Before diving right into this topic I would like to clarify that I am just as guilty of abusing social media as anybody else, and likely far more addicted than many. I am simply aware of my obsession, and have come to realize the impacts that it is having on my lifestyle and my thoughts. This article is not supposed to forcefully tell you or anybody how to use social platforms, but simply to shine light upon a fresh perspective. Quitting social media is not what I am promoting. Simply understanding how excessive over-use affects your life will go a lot farther than quitting without any real purpose.

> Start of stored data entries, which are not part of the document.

-- ==== Sys2Proof/Machine/Preempt.lean ====
section
/-!
DEFINITION. Pre-emption, resumption, budgets and thermal migration (R143-R145, R173-R177, R180, R433).
-/

namespace Sys2Proof.Machine

/-! ### Throttling (R32, R63, R145) -/

/-- A core is throttled (R32): ACTIVE contexts that hold the clock lock and have a wave on it lose it (R63). -/
def throttle (s : State) (g r : Nat) : State :=
  let hit := ((coreWaves s g).map (fun w => w.2.ctx)).eraseDups.filter (fun c =>
    (s.ctx c).st == .active && decide ((s.ctx c).clklock ≠ 0))
  let s := { s with ratio := SMap.insert g r s.ratio }
  if hit = [] then s
  else (hit.foldl (fun s c => updCtx s c (fun x => { x with lockBroken := true })) s).err 7

/-- A migration waits: its core runs at 1/2, or slower if it does already (R145, R176); the action is reported (R49, R78). -/
def halfSpeed (s : State) (g : Nat) : State := if SMap.get 1 s.ratio g < 2 then (throttle s g 2).err 5 else s

/-! ### Saved state (R175, R176, R433) -/

/-- The save set of a wave (R175): the live v and w registers where every PC is an explicit safe point; else all. -/
def saveSet (im : Image) (wv : Wave) : Option (BitVec 256 × DWord) :=
  if wv.pcs.all (fun p => p.2.i == 0 && (SMap.find? im.safe p.2.h).isSome) then
    some (wv.pcs.foldl (fun (a : BitVec 256 × DWord) p => match SMap.find? im.safe p.2.h with
      | some x => (a.1 ||| x.1, a.2 ||| x.2)
      | none => a) (0, 0))
  else none

/-- The saved bytes of a wave: PC table, masks with arrival sets, x registers, tokens, safe-point count, region, window,
and the save set. -/
def waveBytes (im : Image) (nd : NodeInfo) (wv : Wave) : List Byte :=
  let set := (saveSet im wv).getD (BitVec.allOnes 256, BitVec.allOnes 64)
  let le (n : Nat) (xs : List Nat) : List Byte := xs.flatMap (bytesOf n)
  le 8 ((List.range 64).map (fun l => match SMap.find? wv.pcs l with
    | some p => p.h + 2 ^ 56 * p.i + (if p.wait.isSome then 2 ^ 63 else 0)
    | none => 0)) ++
  le 8 ((List.range 12).flatMap (fun m => [(SMap.get 0 wv.m m).toNat, (SMap.get 0 wv.arr m).toNat])) ++
  le 8 ((List.range 8).flatMap (fun i => [(SMap.get (0, 0) wv.x i).1, (SMap.get (0, 0) wv.x i).2])) ++
  le 1 ((List.range 6).map (wv.getTok ·)) ++ le 4 [wv.spcount, wv.np.getD 0, wv.qh, wv.qc] ++
  le 4 ((List.range (if wv.access then 64 else nd.vregs)).flatMap (fun r =>
    if set.1.getLsbD r then (List.range nd.width).map (fun l => (wv.getV r l).toNat) else [])) ++
  le 4 ((List.range nd.wregs).flatMap (fun r => if set.2.getLsbD r then [(SMap.get 0 wv.w r).toNat] else []))

/-- The saved bytes of a team: its waves, the threads arrived at each barrier, semaphores, cb0-cb3 and local memory.
DESIGN CHOICE, log 20, safe: the order of the parts; no context, host access or kernel can read them. -/
def teamBytes (s : State) (t : Team) (ws : List Wave) : List Byte :=
  match imageOf s t.cons.ctx t.cons.img, nodeOf s t.cons.ctx t.cons.img t.cons.node with
  | some im, some nd =>
    let at_ (b : Nat) : Nat := (ws.map (fun w => (w.pcs.filter (fun p => p.2.wait == some (.bar b))).length)).sum
    ws.flatMap (waveBytes im nd) ++ (List.range 16).flatMap (fun b => bytesOf 4 (at_ b)) ++
      (List.range 64).flatMap (fun i => bytesOf 2 (SMap.get 0 t.sems i)) ++
      (List.range 4).flatMap (fun j => bytesOf 8 (chunkBits t j).toNat) ++
      (List.range (regionSize nd)).map (fun a => SMap.get 0 t.mem a)
  | _, _ => []

/-- The saved bytes of a program: q registers, tiles and accumulator. -/
def progBytes (q : Seq) : List Byte :=
  (List.range 32).flatMap (fun i => bytesOf 8 (SMap.get 0 q.q i).toNat) ++
    (List.range 16).flatMap (fun t => (List.range 5120).map (fun o => SMap.get 0 q.tiles (tileKey t o))) ++
    (List.range 9216).flatMap (fun i => bytesOf 16 (SMap.get AccE.zero q.acc i).sum.toNat ++
      bytesOf 4 (SMap.get AccE.zero q.acc i).count ++
      bytesOf 1 ((SMap.get AccE.zero q.acc i).sat.toNat + 2 * (SMap.get AccE.zero q.acc i).nar.toNat))

/-- Bytes a program's saved state takes at most. -/
def progSize : Nat := 0x50000

/-- Bytes a team's saved state takes at most: its registers and its region (R175).
DEDUCED, log 20: an upper bound. -/
def saveSize (s : State) (t : Team) : Nat :=
  match nodeOf s t.cons.ctx t.cons.img t.cons.node with
  | some nd => (t.waves.length + t.saved.length) * (max (allocOf nd false) (allocOf nd true) + 4096) + regionSize nd
  | none => 0

/-- The parts of a stack's save region in use: offset and size. -/
def saveUsed (s : State) (st : Nat) : List (Nat × Nat) :=
  s.teams.filterMap (fun t => if stackOfCore t.2.core = st then t.2.place else none) ++
    s.savedSeqs.filterMap (fun q => if q.stack = st then q.place else none)

/-- The lowest free part of n bytes of a stack's save region (R176).
DESIGN CHOICE, log 20, safe: which part. -/
def savePlace (s : State) (st n : Nat) : Option (Nat × Nat) :=
  let used := saveUsed s st
  ((0 :: used.map (fun u => u.1 + u.2)).find? (fun o =>
    decide (o + n ≤ 0x80000000) && used.all (fun u => decide (o + n ≤ u.1 ∨ u.1 + u.2 ≤ o)))).map (fun o => (o, n))

/-- The state of a team fits in the free part of its stack's save region (R176). -/
def fitsSave (s : State) (t : Team) : Bool := (savePlace s (stackOfCore t.core) (saveSize s t)).isSome

/-- Write saved state to its place. -/
def saveAt (s : State) (st : Nat) (p : Option (Nat × Nat)) (bs : List Byte) : State :=
  match p with
  | some (o, _) => { s with mem := putBlock s.mem (saveBase st + o) bs }
  | none => s

/-! ### Asking consumers to stop -/

/-- A team is asked to stop (R173): its waves that stand at a safe point stop there. -/
def stopTeam (s : State) (t : Nat) (migrate : Bool) : State :=
  markStops { s with teams := SMap.modify t (fun x =>
    { x with st := if x.st = .running then .stopping else x.st, migrate := x.migrate || migrate }) s.teams } t

/-- A sequencer program stops at the boundary it stands at (R144, R404): its GETSR words in flight complete, its state is
saved, and what it queued runs again (R433).
DEDUCED, log 20: with no room in the save region its state is kept in place, apart from the sequencer it leaves. -/
def stopOne (s : State) (k : Nat) : State :=
  match SMap.find? s.seqs k with
  | none => s
  | some q =>
    let q := q.gets.foldl (fun (q : Seq) g => q.endGet s.free g) q
    let q := match q.run with
      | some cl => { q with h := cl.h, i := cl.i, run := none }
      | none => q
    let place := savePlace s q.stack progSize
    let s := saveAt s q.stack place (progBytes q)
    { s with seqs := SMap.erase k s.seqs, savedSeqs := s.savedSeqs ++ [{ q with haz := [], place := place }] }

/-- The sequencers of a program's group, or its own (R429). -/
def groupMates (s : State) (k : Nat) : List Nat :=
  match SMap.find? s.seqs k with
  | some q => match q.grp with
    | some g => (groupOf s q.cons.ctx g.key).map (·.1)
    | none => [k]
  | none => []

/-- A program stops, and with it every member of its group (R429). -/
def stopProg (s : State) (k : Nat) : State := (groupMates s k).foldl stopOne s

def stopKern (s : State) (m : Nat) : State := { s with kerns := SMap.modify m (fun k => { k with stop := true }) s.kerns }

/-! ### Victims (R144) -/

/-- A team is running: not every wave of it is parked (R143). -/
def teamRuns (s : State) (t : Team) : Bool :=
  t.waves.any (fun v => match SMap.find? s.waves v with | some w => w.park == .no | none => false)

/-- A running team may be a victim: its state fits in the save region (R144, R176). -/
def teamVictim (s : State) (t : Team) : Bool := t.st == .running && teamRuns s t && fitsSave s t

/-- A running kernel may be a victim: it is not immune, and a save slot of its DRAM stack is left for it (R144, R445). -/
def kernMay (s : State) (m : Nat) (kn : Kern) : Bool :=
  kn.park == .no && !kn.isImmune (s.mclkOf (m / 8)) &&
    decide ((s.savedKerns.filter (fun e => e.1 == m / 8)).length + (s.kerns.filter (fun k => k.1 / 8 == m / 8 && k.2.stop)).length < 4032)

/-- Order of victims: lowest PRIO, then the most recently started. -/
def victimKey (s : State) (k : Cons) : List Nat := [(s.ctx k.ctx).prio, 2 ^ 80 - k.start]

def sortBy {α : Type} (f : α → List Nat) (l : List α) : List α :=
  l.foldl (fun acc x => acc.takeWhile (fun y => !lexLt (f x) (f y)) ++ x :: acc.dropWhile (fun y => !lexLt (f x) (f y))) []

/-- Take victims in order until a place is free; none if no place would come free. -/
def victimsUntil (free_ : State → Bool) (less : State → Nat → State) : State → List Nat → List Nat → Option (List Nat)
  | s, [], took => if free_ s then some took else none
  | s, v :: vs, took => if free_ s then some took else victimsUntil free_ less (less s v) vs (took ++ [v])

/-- The teams to stop for a candidate team: those already on their way out of lower priority count as gone. -/
def teamVictims (s : State) (c : Cand) (sk : Nat) : List Nat :=
  let lower : List (Nat × Team) := s.teams.filter (fun t => decide ((s.ctx t.2.cons.ctx).prio < (s.ctx c.ctx).prio) &&
    (coresFor s c.ctx c.tag sk c.own).contains t.2.core)
  let leaving := lower.filter (fun t => t.2.st == .stopping || t.2.st == .stopped)
  let s' := leaving.foldl (fun s t => without s t.1) s
  let able := lower.filter (fun t => teamVictim s t.2)
  let order := (sortBy (fun (t : Nat × Team) => victimKey s t.2.cons) able).map (·.1)
  (victimsUntil (fun s => (placeFor s c sk).isSome) without s' order []).getD []

/-- The program to stop for a candidate program. -/
def progVictim (s : State) (c : Cand) (sk : Nat) : Option Nat :=
  match launchOf s c.ctx c.tag with
  | none => none
  | some l =>
    let lower := s.seqs.filter (fun q => (clusterSet s l sk).contains q.1 && q.2.park == .no && decide ((s.ctx q.2.cons.ctx).prio < (s.ctx c.ctx).prio))
    match sortBy (fun (q : Nat × Seq) => victimKey s q.2.cons) lower with
    | q :: _ => some q.1
    | [] => none

/-- The kernel to stop for a record, or a kernel to resume, that waits for a moraine core of DRAM stack d (R144, R445). -/
def kernVictim (s : State) (d : Nat) : Option Nat :=
  let starts := ((SMap.get [] s.mdisp d).filter (fun t => runnable s t.ctx && roomFor s t.ctx t.img t.node [t.rcd])).map (·.ctx)
  let backs := (s.savedKerns.filter (fun e => e.1 == d && runnable s e.2.2.cons.ctx)).map (fun e => e.2.2.cons.ctx)
  let waiting := starts ++ backs
  let here := s.kerns.filter (fun k => k.1 / 8 == d)
  let prio := waiting.foldl (fun a c => max a ((s.ctx c).prio + 1)) 0
  if waiting = [] ∨ here.length < 8 ∨ here.any (fun k => k.2.stop && k.2.park == .no && ctxRuns s k.2.cons.ctx) then none
  else
    let lower := here.filter (fun k => decide ((s.ctx k.2.cons.ctx).prio + 1 < prio) && ctxRuns s k.2.cons.ctx && !k.2.stop && kernMay s k.1 k.2)
    match sortBy (fun (k : Nat × Kern) => victimKey s k.2.cons) lower with
    | k :: _ => some k.1
    | [] => none

/-- Stop the work that a candidate's place needs; none where it needs nothing more. -/
def preemptFor (s : State) (c : Cand) (sk : Nat) : Option State :=
  if kindOf s c.ctx c.img c.node = 0 then
    match teamVictims s c sk with
    | [] => none
    | ts => some (ts.foldl (fun s t => stopTeam s t false) s)
  else (progVictim s c sk).map (stopProg s)

/-- PRIORITY_PREEMPTION (R144): the dispatcher of stack sk, and its moraine dispatchers, stop work of lower priority for
the first, in the order of R131, of those that wait for a place only and whose place needs a victim. -/
def execPriorityPreemption (sk : Nat) (s : State) : Host.Outcome State Fault Refusal :=
  let cs := sortBy (fun (c : Cand) => orderKey s c.ctx c.node c.recs) (wants s sk)
  let s := (cs.findSome? (fun c => preemptFor s c sk)).getD s
  .next ([2 * sk, 2 * sk + 1].foldl (fun s d => match kernVictim s d with
    | some m => stopKern s m
    | none => s) s)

Alongside the growth of technology has come the increase of many forms of psychological distress. We are seemingly able to find the answers to almost anything, yet wrestle to solve the human mind and answer important psychological questions. Our thoughts are one of the most complex tools of our body, and understanding them is perhaps the key to human happiness. However, the constant pursuit of external validation has been ingrained into our culture, and many of us have completely succumbed to this phenomenon, leaving many under answered questions and thus unfulfilled people.

Evidence for these effects can be found all around us. Young people have higher rates of mental illness than ever before. Millennial teens are ridden with the highest frequency of diagnosed anxiety and clinical depression to date. [i]-[ii] How is this generation so different from those before? There is no doubt that one of the largest contributors to this issue is modern media, which is more influential and exploitative than it has ever been. That being said, the media has been aggressively sending subliminal messages for decades, long before the emergence of this phenomenon. This of course shows that the media is unlikely to be the new, and defining variable of the present situation. Indeed, an aspect of modern life that is unique to the current generation is the intense presence of social media in their daily lives. These social platforms have negatively effected many youth. Although social outlets like Twitter, Facebook and Instagram are very innovative methods of keeping people connected from around the world, they have also changed the way many of us process experiences and information. Previous generations had no choice but to be fully present with others and to fully experience their lives without clicking the share button. This fosters self-knowledge, and develops a tolerance for the many obscurities of life. However, the major presence of these websites has created a tendency among millenials to ignore much of the true enjoyment that unique and fulfilling events in life provide. Instead, we often immediately tell ourselves that this is something other people need to experience, instead of experiencing it fully ourselves. Even worse, we often think to ourselves “this post will get so many likes”. Instead of milking all the joy from things like travel, friends, and relationships, we often fall victim to our clouded perceptions of what is truly good. We constantly find ourselves consumed by the need to show what we are up to. That being said, social media often has a tendency to display people and the way they live very inaccurately, creating feelings of inadequacy for their viewers. This reality is just part of the bigger problem.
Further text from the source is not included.